Apesar de mostrar efeitos minúsculos em todos os tipos de intervenção financeira, Fernandes, Lynch e Netemeyer também oferecem pistas sobre uma gradação de eficácia. Aconselhamento sobre finanças, por exemplo, aparece como menos efetivo do que educação financeira na escola, que perde para a participação em seminários e workshops.

Para quem realmente precisa de orientação, Vera Rita também defende intervenções no momento em que a pessoa está prestes a tomar uma decisão. É o caso de orientação em um site sobre casamento ou bebês, por exemplo. Ela cita o exemplo do Reino Unido, em que uma parceria com parteiras garantiu que materiais de educação financeira direcionados chegassem às mães de primeira viagem.

Educação de adultos, entretanto, é quase uma “redução de danos”, na opinião de Vera Rita. Para ela, é preciso atacar também nas escolas, com alfabetização financeira de crianças e jovens. Para ela, nesse caso, é preciso deixar de lado a teoria e recorrer a jogos e situações do cotidiano.

O problema está na linguagem, defende William Eid, coordenador do Centro de Estudos em Finanças da Fundação Getúlio Vargas (FGV). A geração que agora deve ser alvo de educação financeira, lembra, é a de 140 caracteres máximos do Twitter. Além de ser oferecida às vésperas da decisão financeira, a instrução tem que ser curta e objetiva, defende Eid. Ele orientou uma dissertação de mestrado da economista Cíntia Urbina que tinha o objetivo de entender por que intervenções não funcionam.

A alternativa, diz Eid, não é o da palestra. Na linha de Vera Rita, ele sugere o caminho de sites de educação financeira, mas neutros, não os ligados a instituições. Lá, defende, deveria haver espécies de “check-lists” direcionados, como de orientações para quem vai morar sozinho ou fazer um “mochilão” na Europa, por exemplo.

A pesquisa aponta para outra tendência global em estudos de educação financeira: a chamada arquitetura da escolha, que consiste em mecanismos que direcionem as pessoas a tomarem boas decisões. Esse tipo de abordagem, em que de certa forma toma-se uma decisão pelo cidadão, foi consagrada pelo livro “Nudge”, dos especialistas em economia comportamental Richard Thaler e Cass Sunstein. Ela resulta na defesa de medidas como a inscrição automática em fundos de pensão, em que o funcionário tem que pedir para sair em vez de solicitar sua inclusão.

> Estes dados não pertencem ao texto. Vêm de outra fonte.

-- ==== Sys2Proof/Machine/Tiles.lean ====
section
/-!
DEFINITION. Deferred tiles: appends (R230 to R246), handles and references (R255, R256), configuration and status
(R252, R266), captures (R262 to R264). Demands compute in Demands.lean.
-/

namespace Sys2Proof.Machine

/-! Shapes and formats. -/

def shapeRows (w : Word) : Nat := natBits w.toNat 15 0
def shapeCols (w : Word) : Nat := natBits w.toNat 31 16
def shapeOk (w : Word) : Bool := shapeRows w != 0 && shapeCols w != 0

/-- Tags of block formats. -/
def blockTag (t : Nat) : Bool := t == 0x0D || t == 0x0E

/-- The element alignment of a tag (R237). -/
def tagAlign (t : Nat) : Nat :=
  match t with
  | 0x08 => 4
  | 0x0B => 1
  | 0x0C => 1
  | _ => 2

/-- A tag that a view or `tcvt` may name, accepted under its feature (R237, R422). -/
def tagOk (feat : BitVec 64) (t : Nat) : Bool :=
  [0x08, 0x09, 0x0A, 0x0B, 0x0C].contains t || (blockTag t && feat.getLsbD 8)

/-- ElemOff(j) (R241). -/
def elemOff (t j : Nat) : Nat :=
  match t with
  | 0x0D => 18 * (j / 32)
  | 0x0E => 34 * (j / 32)
  | t => tagRowBytes t 1 * j

/-- The format of a tag. -/
def tagFmt (t : Nat) : Fmt :=
  match t with
  | 0x09 => .bf16
  | 0x0A => .f16
  | 0x0B => .e4m3
  | 0x0C => .e5m2
  | 0x0D => .blk4
  | 0x0E => .blk8
  | _ => .f32

/-- The checks of a region: shape, origin inside, fit; and multiples of 32 for a block tag (R235, R237). `o` and `z`
are the numbers of the origin and shape words. -/
def regionChecks (origin shape : Word) (rows cols : Nat) (block : Bool) (o z : Nat) : List (Nat × Bool) :=
  let r0 := shapeRows origin
  let c0 := shapeCols origin
  [(z, shapeOk shape), (o, decide (r0 < rows ∧ c0 < cols)),
   (z, decide (rows ≤ r0 ∨ cols ≤ c0) || decide (r0 + shapeRows shape ≤ rows ∧ c0 + shapeCols shape ≤ cols)),
   (o, !block || c0 % 32 == 0), (z, !block || shapeCols shape % 32 == 0)]

/-! The table of a group. -/

/-- A handle's node. -/
def Group.handleNode (g : Group) (h : BitVec 6) : Option Nat := AMap.find g.handles h.toNat

def Group.node (g : Group) (n : Nat) : Option Node := AMap.find g.nodes n

/-- Release(x) (R255): a node that nothing names is reclaimed, and its operands are released. -/
def Group.releaseNode : Nat → Group → Nat → Group
  | 0, g, _ => g
  | k + 1, g, n =>
    match AMap.find g.nodes n with
    | none => g
    | some x =>
      if 1 < x.refs then { g with nodes := AMap.put g.nodes n { x with refs := x.refs - 1 } }
      else
        let g1 := { g with nodes := AMap.del g.nodes n, ranges := g.ranges.filter fun e => e.2.node != n }
        let g2 := match x.opa with
          | some a => Group.releaseNode k g1 a
          | none => g1
        match x.opb with
        | some b => Group.releaseNode k g2 b
        | none => g2

/-- One release, deep enough for every chain of the 256 nodes. -/
def Group.release (g : Group) (n : Nat) : Group := Group.releaseNode 257 g n

/-- One more reference to a node. -/
def Group.retain (g : Group) (n : Nat) : Group :=
  { g with nodes := AMap.adjust g.nodes n fun x => { x with refs := x.refs + 1 } }

/-- Live nodes of a core's resident groups (R256). -/
def State.coreNodes (s : State) (core : Nat) : Nat :=
  s.groups.foldl (fun k e => if e.2.core = core ∧ e.2.slot.isSome then k + e.2.nodes.length else k) 0

/-- The lowest free index of a table below a bound. -/
def freeEntry {α : Type} (m : AMap α) (n : Nat) : Option Nat :=
  (upTo n).find? fun k => (AMap.find m k).isNone

/-! Capture (R263, R264). -/

/-- The stores and read-modify-writes of a group's waves to global memory are performed. -/
def State.storesDone (s : State) (g : Nat) : Bool :=
  s.waves.all fun e => e.2.group != g || e.2.flights.all fun f => f.2.performed || match f.2.kind with
    | .store .. => false
    | .rmw .. => false
    | _ => true

/-- Bytes of a view's row as loads give them: none while a translation is missing; a byte that faults otherwise is
open (log entry 26). -/
def State.captureBytes (s : State) (core : Nat) (pasid : BitVec 20) (va : Nat) : Nat → Option (List Byte) × State
  | 0 => (some [], s)
  | n + 1 =>
    match s.loadByte core pasid va with
    | (.error .translation, s1) => (none, s1)
    | (r, s1) =>
      let (b, s2) := match r with
        | .ok b => (b, s1)
        | .error _ => let (v, s2) := s1.free; (v.setWidth 8, s2)
      match s2.captureBytes core pasid (va + 1) n with
      | (none, s3) => (none, s3)
      | (some bs, s3) => (some (b :: bs), s3)

/-- Copies the rows of a view into capture units at a local offset. -/
def State.captureRows (s : State) (g : Nat) (n : Node) (off : Nat) : List Nat → Option State
  | [] => some s
  | i :: t =>
    let x := s.group g
    let rb := tagRowBytes n.tag.toNat n.cols
    let va := (n.param.getD 0 0).toNat + 2 ^ 32 * ((n.param.getD 1 0).toNat % 2 ^ 25) + i * (n.param.getD 3 0).toNat
    match s.captureBytes x.core x.pasid va rb with
    | (none, _) => none
    | (some bs, s1) => (s1.scratchWrite (clusterOf x.core) (x.localbase.toNat + off + i * rb) bs).captureRows g n off t

/-- Captures a live source view: none while it must wait. -/
def State.captureView (s : State) (g node : Nat) : Option State :=
  let x := s.group g
  match AMap.find x.nodes node with
  | none => some s
  | some n =>
    match x.captureRoom n.units with
    | none => some s
    | some u =>
      match s.captureRows g n (256 * u) (upTo n.rows) with
      | none => none
      | some s1 => some (s1.onGroup g fun y =>
          { y with nodes := AMap.put y.nodes node { n with captured := true, capu := u },
                   ranges := y.ranges.filter fun e => e.2.node != node })

/-- Captures some views in turn. -/
def State.captureAll (s : State) (g : Nat) : List Nat → Option State
  | [] => some s
  | n :: t =>
    match s.captureView g n with
    | none => none
    | some s1 => s1.captureAll g t

/-- VIEW_CAPTURE (R263): the views that a held store touches are captured, and the word is released. -/
def execViewCapture (w : Nat) (s : State) : Host.Outcome State Fault Refusal :=
  .next <|
    let x := s.wave w
    if x.captures.isEmpty || !s.storesDone x.group then s
    else
      match s.captureAll x.group x.captures with
      | none => s
      | some s1 => s1.onWave w fun y => { y with captures := [] }

/-! Appends. -/

/-- What an append makes of its operands: tag, rows, columns; or the number of its error (R235). -/
abbrev Shape := Nat × Nat × Nat

/-- The oldest live source view of a group. -/
def Group.oldestView (g : Group) : Option Nat :=
  (g.ranges.foldl (fun (b : Option (Nat × Nat)) e =>
    let age := match AMap.find g.nodes e.2.node with
      | some n => n.age
      | none => 0
    match b with
    | none => some (e.2.node, age)
    | some p => if age < p.2 then some (e.2.node, age) else some p) none).map fun p => p.1

/-- Makes the new node (R238). -/
def Group.append (g : Group) (hd : BitVec 6) (idx : Nat) (kind sub : BitVec 8) (sh : Shape) (opa opb : Option Nat)
    (param : List Word) (pc : Word) : Group :=
  let n : Node := ⟨kind, sub, BitVec.ofNat 8 sh.1, false, false, 1, opa, opb, sh.2.1, sh.2.2, 0, pc, 0, param, [], g.nodeAge⟩
  let g1 := match opa with
    | some a => g.retain a
    | none => g
  let g2 := match opb with
    | some b => g1.retain b
    | none => g1
  let old := AMap.find g.handles hd.toNat
  let g3 := { g2 with
    nodes := AMap.put g2.nodes idx n, handles := AMap.put g2.handles hd.toNat idx, nodeAge := g.nodeAge + 1,
    ranges :=
      if kind = 0 then
        match freeEntry g2.ranges 32 with
        | some e => AMap.put g2.ranges e
            ⟨(param.getD 0 0).toNat + 2 ^ 32 * ((param.getD 1 0).toNat % 2 ^ 25),
              (sh.2.1 - 1) * (param.getD 3 0).toNat + tagRowBytes sh.1 sh.2.2, idx⟩
        | none => g2.ranges
      else g2.ranges }
  match old with
  | some o => g3.release o
  | none => g3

Para Vera Rita, a ideia é boa, mas deve ser complementar à educação financeira. Além disso, defende, o público-alvo deveria participar da construção da ideia. “Eles que vivem o cotidiano vão trazer um conhecimento muito útil na hora de fazer o desenho. Acho que não se deve chegar com nada de cima para baixo”, defende.

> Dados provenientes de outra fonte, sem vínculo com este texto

-- ==== Sys2Proof/Machine/Saved.lean ====
section
/-!
DEFINITION. The images of groups and the records of cohorts in memory (R174, R228, R229, R233, R234, R383): what a halt
writes and a restore reads.
-/

namespace Sys2Proof.Machine

/-! The group control page (R174). -/

/-- The offset of the group control page in a group image. -/
def groupPageOff (g : Nat) : Nat := groupImageOff g + 0x80000

/-- The word of a barrier (R174): its counts are 0 while no wave has arrived (R178). -/
def Group.barWord (g : Group) (b : Barrier) : Nat :=
  popcount 16 b.arrived.toNat + 2 ^ 8 * (if b.arrived = 0 then 0 else g.expected b) + (if b.gen then 2 ^ 16 else 0) + 2 ^ 32 * b.arrived.toNat

/-- The header report that a halt saves: the pending one, else that of the product it interrupts (R227, R228). -/
def Group.savedReport (g : Group) : Option (BitVec 23 × Nat × BitVec 4) :=
  match g.report, g.queue with
  | none, c :: _ => c.reportOf none c.bad
  | r, _ => r

/-- The matrix progress word (R228). -/
def Group.progress (g : Group) : Nat :=
  (match g.savedReport with
    | some (o, _, wid) => 2 ^ 33 * o.toNat + 2 ^ 32 + 2 ^ 28 * wid.toNat
    | none => 0) +
  2 ^ 17 * (match g.queue with
    | c :: _ => c.step
    | [] => 0) +
  (match g.pass with
    | some .free => 2 ^ 16
    | some (.wave w) => 2 ^ 16 + 2 ^ 15 + 2 ^ 11 * w.toNat
    | none => 0) +
  2 ^ 5 * g.queue.length + g.sticky.toNat

/-- The fields of a group's control page (R174, R228, R234). -/
def Group.pageFields (g : Group) (outstanding : Nat) : List PageField :=
  let t := g.tcfg
  ((upTo 16).map fun b => (8 * b, 8, g.barWord (g.bar (BitVec.ofNat 4 b)))) ++
  [(0x080, 8, (match g.baton with
      | some w => w.toNat
      | none => 0xFF) + 2 ^ 16 * outstanding),
   (0x088, 8, g.progress), (0x090, 8, t.farea), (0x098, 4, 2 ^ 15 * t.capSize + t.capOff),
   (0x09C, 4, (if t.on then 2 ^ 20 else 0) + 2 ^ 12 * t.next + 2 ^ 4 * (t.nrec - 1) + t.set.toNat),
   (0x0A0, 4, g.waves + 2 ^ 16 * g.ended.toNat)] ++
  (g.handles.map fun e => (0x100 + 8 * e.1, 8, 2 ^ 8 + e.2)) ++
  g.ranges.flatMap fun e =>
    [(0x300 + 16 * e.1, 8, e.2.first), (0x308 + 16 * e.1, 8, 2 ^ 56 + 2 ^ 48 * e.2.node + (e.2.len - 1))]

/-- The fields of a node's record (R233). -/
def Group.nodeFields (g : Group) (i : Nat) (n : Node) : List PageField :=
  let opd : Option Nat → Nat := fun o => o.getD 0xFFFF
  [(0x00, 1, n.kind.toNat), (0x01, 1, n.sub.toNat), (0x02, 1, n.tag.toNat), (0x03, 1, g.nodeState i n),
   (0x04, 2, n.refs), (0x06, 2, opd n.opa), (0x08, 2, opd n.opb), (0x0A, 2, n.rows), (0x0C, 2, n.cols),
   (0x0E, 2, n.capu), (0x10, 4, n.apc.toNat), (0x14, 4, n.prog)] ++
  ((upTo 6).map fun k => (0x18 + 4 * k, 4, (n.param.getD k 0).toNat)) ++
  (upTo 4).map fun k => (0x30 + 4 * k, 4, (n.keep.getD k 0).toNat)

/-- The fields of a command's record in the matrix save area (R229, R254). -/
def Cmd.fields (c : Cmd) : List PageField :=
  [(0x00, 4, c.op.toNat + 2 ^ 9 * c.acc.toNat + 2 ^ 12 * c.sub.toNat + (if c.follow then 2 ^ 19 else 0) +
      2 ^ 20 * c.wid.toNat), (0x04, 4, c.format.toNat), (0x08, 4, c.flag.toNat)] ++
  (upTo 5).map fun k => (0x0C + 4 * k, 4, (c.desc.getD k 0).toNat)

/-- The offset of node n in a group image (R174). -/
def nodeOff (g n : Nat) : Nat := groupImageOff g + 0x81000 + 64 * n

/-- The address of a group's matrix save area (R229). -/
def State.saveArea (s : State) (pasid : BitVec 20) (image : Nat) : Nat :=
  match AMap.find s.contexts pasid.toNat with
  | some x => x.desc.msave.toNat + 256 * image
  | none => 0

/-- Writes a group's control page, its nodes and its command queue (R174, R197, R229, R233). -/
def State.saveGroup (s : State) (g : Nat) : State :=
  let y := s.group g
  let s1 := s.writePage y.pasid (groupPageOff y.image) (y.pageFields (s.outstandingOps g))
  let s2 := (upTo 256).foldl (fun s i =>
    match y.node i with
    | some n => (y.nodeFields i n).foldl (fun s f => s.imageWrite y.pasid (nodeOff y.image i + f.1) f.2.1 f.2.2) s
    | none => s.imageWrite y.pasid (nodeOff y.image i + 3) 1 0) s1
  let base := s2.saveArea y.pasid y.image
  (upTo y.queue.length).foldl (fun s k =>
    match y.queue[k]? with
    | some c => c.fields.foldl (fun s f => s.areaWrite y.pasid (base + 32 * k + f.1) f.2.1 f.2.2) s
    | none => s) s2

/-- A barrier as its word gives it; one that stands as it was written keeps the rule of its expected count (R178). -/
def Group.barOf (g : Group) (b : Barrier) (v : Nat) : Barrier :=
  if v = g.barWord b then b else ⟨BitVec.ofNat 16 (v / 2 ^ 32), natBits v 12 8, natBits v 16 16 == 1⟩

/-- A node as its record gives it (R233), none for a free one. `age` is the model's own. -/
def nodeOf (rd : Nat → Nat → Nat) (age : Nat) : Option Node :=
  if rd 0x03 1 % 2 = 0 then none
  else
    let opd (v : Nat) : Option Nat := if v = 0xFFFF then none else some v
    let word (o : Nat) : Word := BitVec.ofNat 32 (rd o 4)
    some { kind := BitVec.ofNat 8 (rd 0 1), sub := BitVec.ofNat 8 (rd 1 1), tag := BitVec.ofNat 8 (rd 2 1),
           kept := natBits (rd 3 1) 1 1 == 1, captured := natBits (rd 3 1) 2 2 == 1, refs := rd 4 2,
           opa := opd (rd 6 2), opb := opd (rd 8 2), rows := rd 0x0A 2, cols := rd 0x0C 2, capu := rd 0x0E 2,
           apc := word 0x10, prog := rd 0x14 4, param := (upTo 6).map fun k => word (0x18 + 4 * k),
           keep := (upTo 4).map fun k => word (0x30 + 4 * k), age := age }

/-- The operation of a wave that a command with a SETF flag completes: the oldest of its commands that holds the flag. -/
def Wave.commandOp (w : Wave) (flag : BitVec 4) : Option Nat :=
  (w.flights.find? fun e => e.2.kind == .command && e.2.flag == flag).map fun e => e.1

/-- A command as its record gives it, over the command it was (R229). `who` is the issuing wave, whose flag falls; a
command that keeps wave and flag keeps its operation. -/
def Cmd.ofRecord (c : Cmd) (rd : Nat → Nat → Nat) (who : Nat → Nat) (opOf : Nat → BitVec 4 → Option Nat) : Cmd :=
  let w := rd 0 4
  let v := who (natBits w 23 20)
  let flag := BitVec.ofNat 4 (rd 8 4)
  { c with
    wave := v,
    opId := if natBits w 19 19 = 1 then none else if v = c.wave ∧ flag = c.flag then c.opId else opOf v flag,
    op := BitVec.ofNat 9 w, acc := BitVec.ofNat 3 (natBits w 11 9), sub := BitVec.ofNat 7 (natBits w 18 12),
    follow := natBits w 19 19 == 1, wid := BitVec.ofNat 4 (natBits w 23 20), format := BitVec.ofNat 32 (rd 4 4),
    flag := flag, desc := (upTo (max c.desc.length 5)).map fun k =>
      if k < 5 then BitVec.ofNat 32 (rd (0x0C + 4 * k) 4) else c.desc.getD k 0 }

/-- The operation codes that a record may hold (R229, R254). -/
def savedOps : List Nat := [0x180, 0x181, 0x182, 0x183, 0x184, 0x185, 0x1A2, 0x1A3]

/-- The consistency of a group's image (R229, R233). -/
def groupImageOk (saved : Nat) (cmds : List Cmd) (nodes : List (Nat × Node)) : Bool :=
  decide (saved ≤ 8) && cmds.all (fun c => savedOps.contains c.op.toNat) &&
  nodes.all fun e =>
    let live (o : Option Nat) : Bool := match o with
      | some k => (AMap.find nodes k).isSome
      | none => true
    decide (e.2.kind.toNat ≤ 0x11) && live e.2.opa && live e.2.opb

/-- Reads a group's control page, nodes and queue back over the record it had (R198); none when the image is corrupt. -/
def State.loadGroup (s : State) (g : Nat) : Option State :=
  let y := s.group g
  let rd (o n : Nat) : Nat := s.imageRead y.pasid (groupPageOff y.image + o) n
  let prog := rd 0x088 8
  let saved := natBits prog 8 5
  let base := s.saveArea y.pasid y.image
  let blank : Cmd := ⟨0, 0, 0, false, 0, 0, 0, 15, [], none, 0, [], none, none, 0, none⟩
  let waveOf (wid : Nat) : Nat := match s.waves.find? fun e => e.2.group == g && e.2.waveid.toNat == wid with
    | some e => e.1
    | none => 0
  -- the report of an interrupted product stays with it (R227)
  let own := y.report.isNone && natBits prog 32 32 == 1 && y.savedReport.isSome
  let cmds := (upTo (min saved 8)).map fun k =>
    let old := (y.queue[k]?).getD blank
    let c := old.ofRecord (fun o n => s.areaRead y.pasid (base + 32 * k + o) n)
      (fun wid => if wid = old.wid.toNat then old.wave else waveOf wid) fun v f => (s.wave v).commandOp f
    if k = 0 then { c with step := natBits prog 27 17, bad := if own then some (BitVec.ofNat 23 (prog / 2 ^ 33)) else none }
    else c
  let nodes := (upTo 256).filterMap fun i =>
    (nodeOf (fun o n => s.imageRead y.pasid (nodeOff y.image i + o) n) (match y.node i with
      | some n => n.age
      | none => i)).map fun n => (i, n)
  let tw := rd 0x09C 4
  if !groupImageOk saved cmds nodes then none
  else
    some <| s.onGroup g fun y => { y with
      ended := BitVec.ofNat 16 (rd 0x0A0 4 / 2 ^ 16),
      waves := natBits (rd 0x0A0 4) 4 0,
      bars := (upTo 16).filterMap fun b =>
        let x := y.barOf (y.bar (BitVec.ofNat 4 b)) (rd (8 * b) 8)
        if x = Barrier.fresh ∧ AMap.find y.bars b = none then none else some (b, x),
      baton := if rd 0x080 1 = 0xFF then none else some (BitVec.ofNat 4 (rd 0x080 1)),
      pass := if natBits prog 16 16 = 0 then none
        else if natBits prog 15 15 = 0 then some .free else some (.wave (BitVec.ofNat 4 (natBits prog 14 11))),
      sticky := BitVec.ofNat 5 prog,
      report := if natBits prog 32 32 = 0 ∨ own then none
        else
          let hw := natBits prog 31 28
          some (BitVec.ofNat 23 (prog / 2 ^ 33), waveOf hw, BitVec.ofNat 4 hw),
      queue := cmds, nodes := nodes,
      handles := (upTo 64).filterMap fun h =>
        let v := rd (0x100 + 8 * h) 8
        if natBits v 8 8 = 1 then some (h, v % 256) else none,
      ranges := (upTo 32).filterMap fun k =>
        let v := rd (0x308 + 16 * k) 8
        if natBits v 56 56 = 1 then some (k, ⟨rd (0x300 + 16 * k) 8, natBits v 47 0 + 1, natBits v 55 48⟩) else none,
      tcfg := ⟨natBits tw 20 20 == 1, BitVec.ofNat 4 tw, natBits (rd 0x098 4) 14 0, natBits (rd 0x098 4) 29 15,
        rd 0x090 8, natBits tw 11 4 + 1, natBits tw 19 12⟩ }

/-! Cohort records (R383). -/

/-- Writes a cohort's record at its halt. -/
def State.saveCohort (s : State) (c : Nat) : State :=
  let h := s.cohort c
  let ws := s.cohortWaves c
  let bars := (upTo 16).map fun b =>
    (0x340 + 4 * b, 4, (ws.filter fun e => e.2.arrivals.getLsbD b).length + 2 ^ 8 * ws.length +
      if h.bars.getLsbD b then 2 ^ 16 else 0)
  let t := h.task.getD ⟨0, 0, 0⟩
  let s1 := (upTo 128).foldl (fun s k => s.writeCohort c [(8 * k, 8, 0)]) s
  s1.writeCohort c (h.tlFields ++ bars ++
    [(0x380, 4, t.cur.toNat), (0x384, 4, t.hi.toNat), (0x388, 4, t.grain.toNat), (0x390, 4, h.base), (0x394, 4, h.size),
     (0x398, 4, h.cluster / 12 + 16 * (h.cluster % 12)), (0x39C, 4, h.count)])

/-- A timeline as its record gives it, over what it was; completions above its value are the engine's own. -/
def Tl.ofRecord (t : Tl) (rd : Nat → Nat → Nat) (o fo : Nat) : Tl :=
  let c := rd (fo + 8) 8
  { t with
    value := rd o 8, accepted := rd (o + 8) 8,
    fail := if rd fo 8 = 0 then none
      else some (rd fo 8, (Cause.ofCode (c / 2 ^ 57)).getD .access, c % 2 ^ 57) }

/-- Reads a cohort's record at its restore. -/
def State.loadCohort (s : State) (c : Nat) : State :=
  let h := s.cohort c
  match AMap.find s.contexts h.pasid.toNat with
  | none => s
  | some x =>
    let rd (o n : Nat) : Nat := s.areaRead h.pasid (x.desc.cohrec.toNat + 1024 * h.record + o) n
    let word (o : Nat) : Word := BitVec.ofNat 32 (rd o 4)
    s.onCohort c fun h => { h with
      copy := h.copy.ofRecord rd 0x000 0x020, trav := h.trav.ofRecord rd 0x010 0x030,
      nmv := (upTo 24).filterMap fun k =>
        let t := (AMap.getD h.nmv k Tl.fresh).ofRecord rd (0x040 + 16 * k) (0x1C0 + 16 * k)
        if t = Tl.fresh ∧ AMap.find h.nmv k = none then none else some (k, t),
      base := rd 0x390 4, size := rd 0x394 4, count := rd 0x39C 4 % 16,
      bars := (upTo 16).foldl (fun m b =>
        if natBits (rd (0x340 + 4 * b) 4) 16 16 = 1 then m ||| BitVec.ofNat 16 (2 ^ b) else m) 0,
      task := h.task.map fun _ => ⟨word 0x380, word 0x384, word 0x388⟩ }

end Sys2Proof.Machine
end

Afinal, o estudo pode ser usado como base para simplesmente não se investir em educação financeira? “De certa forma sim”, diz Fernandes. E cita outro estudo, publicado por Shawn Cole, Anna Paulson e Gauri Shastry, segundo o qual treinamento em matemática nas escolas tem efeito maior do que educação financeira. Apesar de ter motivado bastante debate, Fernandes diz ainda não ter visto programas que tenham sido implementados com base nos seus achados com Lynch e Netemeyer.